- Conservation status: Near Threatened (IUCN 3.1)

Scientific classification
- Kingdom: Animalia
- Phylum: Chordata
- Class: Aves
- Order: Passeriformes
- Family: Fringillidae
- Subfamily: Carduelinae
- Genus: Crithagra
- Species: C. flavigula
- Binomial name: Crithagra flavigula (Salvadori, 1888)
- Synonyms: Serinus flavigula

= Yellow-throated seedeater =

- Genus: Crithagra
- Species: flavigula
- Authority: (Salvadori, 1888)
- Conservation status: NT
- Synonyms: Serinus flavigula

Species of bird

The yellow-throated seedeater (Crithagra flavigula) is a species of finch in the family Fringillidae.
It is found only in Ethiopia.
Its natural habitats are subtropical or tropical dry shrubland and subtropical or tropical dry lowland grassland.
It is threatened by habitat loss.

The voice of the bird is a jumbled chirpy song and its call is canary like zeee-zsreee.
The bird favors semi-desert areas with thick patches of scrub on rocky hill sides, scattered trees in savannah type areas. It also prefers highlands rather than low lands.

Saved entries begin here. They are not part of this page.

-- ==== Sys2Proof/Machine/State.lean ====
section
/-! DEFINITION. The state of the 4812: every record the manual gives a block, as plain data, the
queue of waiting commands, the reasons a step can stop, and the state after reset. Each record's
default field values are its values after a reset, by the rule its docstring names. -/

namespace Sys2Proof.Machine

/-- The faults of the machine. It has none: the manual gives every command and every event an
effect in every state, and an event whose own condition does not stand changes nothing but the
running time (log entry 2). -/
inductive Fault where
  deriving DecidableEq, Repr

/-- The refusals of the machine. -/
inductive Refusal where
  /-- The row of this mnemonic has no meaning yet. Raised by `exec` alone; safe. No row is left so. -/
  | notModelled (mnemonic : String)
  deriving DecidableEq, Repr

/-! ### Track Receiver (chapter 1) -/

/-- Kinds of wiring test (R19). -/
inductive WiringKind where
  | pullUp | pullDown
  deriving DecidableEq, Repr

/-- An accepted pulse whose conversion is awaited: its rise and its period, none for a FIRST pulse
(R3, R4). -/
structure Pulse where
  rise : Time
  period : Option Nat
  deriving DecidableEq, Repr

/-- The learning record of a circuit (R22, R23). -/
structure Learning where
  previous : Option Time := none
  samples : Nat := 0
  sum : Nat := 0
  deriving DecidableEq, Repr

/-- The running record of a track circuit (section 1.1); defaults as R26 gives, for a circuit not
enabled. `above` is the envelope at the edge detector; `codeLostAt` the code-lost compare (R5);
`loadEnd` the end of the 15 ms load time of a wiring test under way (R20). Staged values are pairs
of the field's number in the record and the value, in the order staged. -/
structure Circuit where
  state : TrackState := .disabled
  g : Nat := 0
  occupiedSince : Option Time := some 0
  previousRise : Option Time := none
  above : Bool := false
  candidate : Option Time := none
  pulse : Option Pulse := none
  codeLostAt : Option Time := none
  lastP : Option Nat := none
  lastA : Option Nat := none
  lastL : Option Nat := none
  lavg : Option Nat := none
  bad : Nat := 0
  foreignActive : Bool := false
  foreignEnd : Nat := 0
  overActive : Bool := false
  overEnd : Nat := 0
  wiringActive : Bool := false
  marginActive : Bool := false
  confinement : List Nat := []
  nextWiring : Option Time := none
  wiringKind : WiringKind := .pullUp
  wiringOpen : Bool := false
  loadEnd : Option Time := none
  learning : Option Learning := none
  learnResult : Option (Nat × Bool) := none
  staged : List (Nat × Nat) := []
  deriving DecidableEq, Repr

/-- Who waits for a result: the command of the executing batch, or a host command row taken by
itself (log entry 4). -/
inductive Waiter where
  | batch | alone
  deriving DecidableEq, Repr

/-- The converter tests (R167, R168, R169). A table test carries its waiter and the result of its
signature check. -/
inductive ConverterTest where
  | startUp
  | periodic
  | table (w : Waiter) (signaturePassed : Bool)
  deriving DecidableEq, Repr

/-- A request to the converter (R6). -/
inductive Conversion where
  | pulse (circuit : Nat)
  | reference (high : Bool) (test : ConverterTest)
  | wiring (circuit : Nat)
  deriving DecidableEq, Repr

/-- The shared converter (R6): the request being converted, whether its result is to be discarded
(R20), the requests waiting, and the low reference results of tests whose high one is awaited. -/
structure Converter where
  busy : Option Conversion := none
  discard : Bool := false
  waiting : List Conversion := []
  lowResults : List (ConverterTest × Bool) := []
  deriving DecidableEq, Repr

/-! ### Frame Scanner and Locking Evaluator (chapters 2 and 3) -/

/-- One poll that was answered or missed: the output state it carried, and whether its answer was
GOOD (R38). -/
structure Poll where
  outputs : List Bool
  good : Bool
  deriving DecidableEq, Repr

/-- A board record (R29), with the output state its last poll carried (R31) and the two polls
before the one under way, latest first (R38). -/
structure Board where
  configured : Bool := false
  missing : Bool := false
  misses : Nat := 0
  goods : Nat := 0
  outputs : List Bool := []
  last : Option Poll := none
  before : Option Poll := none
  deriving DecidableEq, Repr

/-- A reading of a lever's contacts (R34). -/
inductive Reading where
  | normal | reverse | moving | both
  deriving DecidableEq, Repr

/-- The current position of a lever (section 2.4). -/
inductive Position where
  | normal | reverse | moving | unknown
  deriving DecidableEq, Repr

/-- The current position of a lever at rest in a position. -/
def Pos.atRest : Pos → Position
  | .normal => .normal
  | .reverse => .reverse

/-- Reasons of the free decision (R48, R55). -/
inductive Reason where
  | none | mode | spare | outOfUse | position | inTransit | list | mismatch | line | allowance
  deriving DecidableEq, Repr

/-- A lever: the scanner record (section 2.4) and the Evaluator's record (R48); defaults as R47 and
R75 give for a SPARE lever in UNCONFIGURED. `departed` says that the transit began with a departure
from rest, `seenUnknown` that the lever has been UNKNOWN since it last settled (R39);
`mismatchDue` that a disagreement is to be reported to the Fault Monitor at the end of the step
(R59). -/
structure Lever where
  slot : Option Nat := none
  type : LeverType := .spare
  blockLine : Option Nat := none
  lastReading : Option Reading := none
  run : Nat := 0
  current : Position := .unknown
  settled : Option Pos := none
  transitStart : Option Time := none
  transitAt : Option Time := none
  departed : Bool := false
  seenUnknown : Bool := true
  validRun : Nat := 0
  contactActive : Bool := false
  transitActive : Bool := false
  forcedActive : Bool := false
  stuckOnActive : Bool := false
  stuckOffActive : Bool := false
  confinement : List Nat := []
  outOfUse : Bool := false
  free : Bool := false
  reason : Reason := .mode
  firstUnmet : Option Nat := none
  held : Option Pos := none
  allowance : Option Bool := none
  coil : Bool := false
  lastSettle : Option Time := none
  mismatch : Bool := false
  mismatchDue : Bool := false
  copy : CondList := []
  deriving DecidableEq, Repr

/-- A position of a commutator (section 2.11). -/
inductive CommPos where
  | c | b | o
  deriving DecidableEq, Repr

/-- A reading of a commutator's contacts (R42). -/
inductive CommReading where
  | pos (p : CommPos) | gap | multiple
  deriving DecidableEq, Repr

/-- The current position of a commutator (section 2.11). -/
inductive CommCurrent where
  | rest (p : CommPos) | moving | unknown
  deriving DecidableEq, Repr

/-- The stroke state of a plunger (R44): CLOSED carries the stroke start time. -/
inductive Plunger where
  | arming | released | closed (start : Time)
  deriving DecidableEq, Repr

/-- The scanner's records of an instrument board: the commutator (R42, R43), the findings of K1 and
K2 that no agreement has followed yet (R38), the plunger (R44) and the ring end (R45); defaults as
R47 gives. -/
structure Instrument where
  lastReading : Option CommReading := none
  began : Time := 0
  current : CommCurrent := .unknown
  settled : Option CommPos := none
  contactActive : Bool := false
  confinement : List Nat := []
  k1StuckOn : Bool := false
  k2StuckOn : Bool := false
  k1StuckOff : Bool := false
  k2StuckOff : Bool := false
  stuckOnActive : Bool := false
  stuckOffActive : Bool := false
  plunger : Plunger := .arming
  ringEnd : Option Time := none
  deriving DecidableEq, Repr

/-! ### Route Hold Unit and Release Timers (chapter 4) -/

/-- States of a route hold (R78). -/
inductive HoldState where
  | idle | set | held | passing | releasing
  deriving DecidableEq, Repr

/-- The running fields of a hold (R78); none when not configured. -/
structure Hold where
  state : Option HoldState := none
  lastChange : Option Time := none
  deriving DecidableEq, Repr

/-- States of a release timer (R86). -/
inductive TimerState where
  | idle | running | complete
  deriving DecidableEq, Repr

/-- The running fields of a release timer (R86, R93). -/
structure Timer where
  state : TimerState := .idle
  expiry : Option Time := none
  lapse : Option Time := none
  staged : List (Nat × Nat) := []
  deriving DecidableEq, Repr

/-! ### Bell Code Unit (chapter 5) -/

/-- A pattern under construction: the beats of its first 4 groups, each at most 16, and the number
of groups opened (R101). -/
structure Pattern where
  beats : List Nat := []
  groups : Nat := 0
  deriving DecidableEq, Repr

/-- An open plunger code (R98, R99). `rules` is the copy of the pages in force at its opening, in
search order; `relayed` counts the STROKE items handed on (R102). -/
structure PlungerCode where
  number : Option Nat := none
  opened : Time
  pattern : Pattern := {}
  counted : Nat := 0
  previousStart : Option Time := none
  garbled : Bool := false
  relayed : Nat := 0
  rules : List CodeRule
  deriving DecidableEq, Repr

/-- An open host code (R103, R104): the stroke starts still to come with their new-group marks, and
the number of strokes handed on. -/
structure HostCode where
  number : Nat
  pattern : List Nat
  schedule : List (Time × Bool)
  stroke : Nat
  sent : Nat := 0
  endAt : Time
  rules : List CodeRule
  deriving DecidableEq, Repr

/-- An open received code (R105). -/
structure ReceivedCode where
  number : Nat
  pattern : Pattern := {}
  strokes : Nat := 0
  next : Nat := 1
  garbled : Bool := false
  lastItem : Time
  rules : List CodeRule
  deriving DecidableEq, Repr

/-- A repeat expectation (R109). -/
structure Expectation where
  pattern : List Nat
  meaning : Meaning
  cls : Option Nat
  sent : Time
  deadline : Time
  deriving DecidableEq, Repr

/-- The Bell Code Unit's records of one link (chapter 5, introduction); defaults as R113 gives.
`strokeTaken` says that a taken stroke is held. -/
structure Bell where
  plunger : Option PlungerCode := none
  strokeTaken : Bool := false
  host : Option HostCode := none
  received : Option ReceivedCode := none
  lastEnded : Option (Nat × Time) := none
  expectation : Option Expectation := none
  answerable : Option (List Nat × Time) := none
  nextCode : Nat := 0
  staged : List (Nat × Nat) := []
  deriving DecidableEq, Repr

/-! ### Block Controller (chapter 6) -/

/-- States of an arrival sequence (R114). -/
inductive SeqState where
  | idle | wait | arriving | passing | complete
  deriving DecidableEq, Repr

/-- An accepted class (R114). -/
inductive Accepted where
  | unspecified | cls (n : Nat)
  deriving DecidableEq, Repr

/-- A set of the coils K1 and K2 (R116). -/
structure Coils where
  k1 : Bool := false
  k2 : Bool := false
  deriving DecidableEq, Repr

The yellow-throated seedeater was formerly placed in the genus Serinus but phylogenetic analysis using mitochondrial and nuclear DNA sequences found that the genus was polyphyletic. The genus was therefore split and a number of species including the yellow-throated seedeater were moved to the resurrected genus Crithagra.